To really push the boundaries in optical communication, however, we will have to follow completely new avenues of development that will be more than just perturbations of the progress we have seen so far. Non-classical, quantum-mechanical systems are likely to play an important role. They will offer completely new possibilities for optical media, and I predict that we shall see much progress at the interface between physics, applied physics and engineering.
A very exciting possibility for optical communication concerns the recent discovery that light can be slowed down by many orders of magnitude – and even be brought to a complete standstill – in a cloud of ultracold atoms. The ability to halt light in its tracks could lead to remarkable new ways of storing and manipulating optical signals and even to new techniques for quantum computers and communications.

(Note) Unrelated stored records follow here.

/-! ### `takeTally` -/

@[simp] theorem takeTally_pending (a : Nat) (t : Summary) (w : Bool) (s : State) : (takeTally a t w s).pending = s.pending := by
  unfold takeTally; (try dsimp only); (repeat' split) <;> simp
@[simp] theorem takeTally_pins (a : Nat) (t : Summary) (w : Bool) (s : State) : (takeTally a t w s).pins = s.pins := by
  unfold takeTally; (try dsimp only); (repeat' split) <;> simp
@[simp] theorem takeTally_clock (a : Nat) (t : Summary) (w : Bool) (s : State) : (takeTally a t w s).clock = s.clock := by
  unfold takeTally; (try dsimp only); (repeat' split) <;> simp
@[simp] theorem takeTally_startup (a : Nat) (t : Summary) (w : Bool) (s : State) : (takeTally a t w s).startup = s.startup := by
  unfold takeTally; (try dsimp only); (repeat' split) <;> simp
@[simp] theorem takeTally_sweep (a : Nat) (t : Summary) (w : Bool) (s : State) : (takeTally a t w s).sweep = s.sweep := by
  unfold takeTally; (try dsimp only); (repeat' split) <;> simp
@[simp] theorem takeTally_monitors (a : Nat) (t : Summary) (w : Bool) (s : State) : (takeTally a t w s).monitors = s.monitors := by
  unfold takeTally; (try dsimp only); (repeat' split) <;> simp
@[simp] theorem takeTally_plan (a : Nat) (t : Summary) (w : Bool) (s : State) : (takeTally a t w s).plan = s.plan := by
  unfold takeTally; (try dsimp only); (repeat' split) <;> simp
@[simp] theorem takeTally_lockout (a : Nat) (t : Summary) (w : Bool) (s : State) : (takeTally a t w s).lockout = s.lockout := by
  unfold takeTally; (try dsimp only); (repeat' split) <;> simp
@[simp] theorem takeTally_store (a : Nat) (t : Summary) (w : Bool) (s : State) : (takeTally a t w s).store = s.store := by
  unfold takeTally; (try dsimp only); (repeat' split) <;> simp
@[simp] theorem takeTally_orders (a : Nat) (t : Summary) (w : Bool) (s : State) : (takeTally a t w s).orders = s.orders := by
  unfold takeTally; (try dsimp only); (repeat' split) <;> simp
@[simp] theorem takeTally_free (a : Nat) (t : Summary) (w : Bool) (s : State) : (takeTally a t w s).free = s.free := by
  unfold takeTally; (try dsimp only); (repeat' split) <;> simp

/-! ### `takeAnnounce` -/

@[simp] theorem takeAnnounce_pending (a : Nat) (d : AnnounceData) (s : State) : (takeAnnounce a d s).pending = s.pending := by
  unfold takeAnnounce; (try dsimp only); (repeat' split) <;> simp
@[simp] theorem takeAnnounce_pins (a : Nat) (d : AnnounceData) (s : State) : (takeAnnounce a d s).pins = s.pins := by
  unfold takeAnnounce; (try dsimp only); (repeat' split) <;> simp
@[simp] theorem takeAnnounce_clock (a : Nat) (d : AnnounceData) (s : State) : (takeAnnounce a d s).clock = s.clock := by
  unfold takeAnnounce; (try dsimp only); (repeat' split) <;> simp
@[simp] theorem takeAnnounce_startup (a : Nat) (d : AnnounceData) (s : State) : (takeAnnounce a d s).startup = s.startup := by
  unfold takeAnnounce; (try dsimp only); (repeat' split) <;> simp
@[simp] theorem takeAnnounce_sweep (a : Nat) (d : AnnounceData) (s : State) : (takeAnnounce a d s).sweep = s.sweep := by
  unfold takeAnnounce; (try dsimp only); (repeat' split) <;> simp
@[simp] theorem takeAnnounce_monitors (a : Nat) (d : AnnounceData) (s : State) : (takeAnnounce a d s).monitors = s.monitors := by
  unfold takeAnnounce; (try dsimp only); (repeat' split) <;> simp
@[simp] theorem takeAnnounce_plan (a : Nat) (d : AnnounceData) (s : State) : (takeAnnounce a d s).plan = s.plan := by
  unfold takeAnnounce; (try dsimp only); (repeat' split) <;> simp
@[simp] theorem takeAnnounce_lockout (a : Nat) (d : AnnounceData) (s : State) : (takeAnnounce a d s).lockout = s.lockout := by
  unfold takeAnnounce; (try dsimp only); (repeat' split) <;> simp
@[simp] theorem takeAnnounce_store (a : Nat) (d : AnnounceData) (s : State) : (takeAnnounce a d s).store = s.store := by
  unfold takeAnnounce; (try dsimp only); (repeat' split) <;> simp
@[simp] theorem takeAnnounce_orders (a : Nat) (d : AnnounceData) (s : State) : (takeAnnounce a d s).orders = s.orders := by
  unfold takeAnnounce; (try dsimp only); (repeat' split) <;> simp
@[simp] theorem takeAnnounce_free (a : Nat) (d : AnnounceData) (s : State) : (takeAnnounce a d s).free = s.free := by
  unfold takeAnnounce; (try dsimp only); (repeat' split) <;> simp

/-! ### `storeRemote` -/

@[simp] theorem storeRemote_pending (r : RemoteHold) (s : State) : (storeRemote r s).pending = s.pending := by
  unfold storeRemote; (try dsimp only); (repeat' split) <;> simp
@[simp] theorem storeRemote_pins (r : RemoteHold) (s : State) : (storeRemote r s).pins = s.pins := by
  unfold storeRemote; (try dsimp only); (repeat' split) <;> simp
@[simp] theorem storeRemote_clock (r : RemoteHold) (s : State) : (storeRemote r s).clock = s.clock := by
  unfold storeRemote; (try dsimp only); (repeat' split) <;> simp
@[simp] theorem storeRemote_startup (r : RemoteHold) (s : State) : (storeRemote r s).startup = s.startup := by
  unfold storeRemote; (try dsimp only); (repeat' split) <;> simp
@[simp] theorem storeRemote_sweep (r : RemoteHold) (s : State) : (storeRemote r s).sweep = s.sweep := by
  unfold storeRemote; (try dsimp only); (repeat' split) <;> simp
@[simp] theorem storeRemote_monitors (r : RemoteHold) (s : State) : (storeRemote r s).monitors = s.monitors := by
  unfold storeRemote; (try dsimp only); (repeat' split) <;> simp
@[simp] theorem storeRemote_plan (r : RemoteHold) (s : State) : (storeRemote r s).plan = s.plan := by
  unfold storeRemote; (try dsimp only); (repeat' split) <;> simp
@[simp] theorem storeRemote_switch (r : RemoteHold) (s : State) : (storeRemote r s).switch = s.switch := by
  unfold storeRemote; (try dsimp only); (repeat' split) <;> simp
@[simp] theorem storeRemote_lockout (r : RemoteHold) (s : State) : (storeRemote r s).lockout = s.lockout := by
  unfold storeRemote; (try dsimp only); (repeat' split) <;> simp
@[simp] theorem storeRemote_store (r : RemoteHold) (s : State) : (storeRemote r s).store = s.store := by
  unfold storeRemote; (try dsimp only); (repeat' split) <;> simp
@[simp] theorem storeRemote_orders (r : RemoteHold) (s : State) : (storeRemote r s).orders = s.orders := by
  unfold storeRemote; (try dsimp only); (repeat' split) <;> simp
@[simp] theorem storeRemote_free (r : RemoteHold) (s : State) : (storeRemote r s).free = s.free := by
  unfold storeRemote; (try dsimp only); (repeat' split) <;> simp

Slowing light to a standstill
The story began three years ago in August 1998, when my research group at the Rowland Institute in Cambridge, Massachusetts, succeeded in reducing the speed of a pulse of light to just 38 miles per hour – about the speed of a Tour de France racing cyclist. What we did was to cool sodium atoms to just 50 billionths of a degree above absolute zero and then illuminate them with a carefully tuned laser beam. This “coupling laser” changed the optical properties of the atoms so dramatically that when a separate laser pulse was sent through the cloud of atoms, its speed was reduced by a factor of some 20 million. The size of the light pulse was also affected, shrinking from 1 km in free space to only 0.05 mm inside the medium. The pulse was then completely contained within the 0.1 mm long, cigar-shaped ultracold-atom cloud.
A very interesting application of ultra-slow light lies in the massive optical nonlinearities that are generated whenever light is slowed to such very slow speeds. Nonlinear optics – which can be used, for example, to increase the frequency of laser light – normally requires very powerful laser fields. However, we have demonstrated a “nonlinear refractive index” – a measure of how much a laser beam can change the optical properties of a medium as seen by another laser beam – that is 14 orders of magnitude larger than in an optical fibre. Indeed, it is the largest nonlinear refractive index ever measured by a factor of a million. Our work has opened up a new regime of nonlinear optics at extremely low light levels. In fact, nonlinear optics close to the single-photon level is even possible.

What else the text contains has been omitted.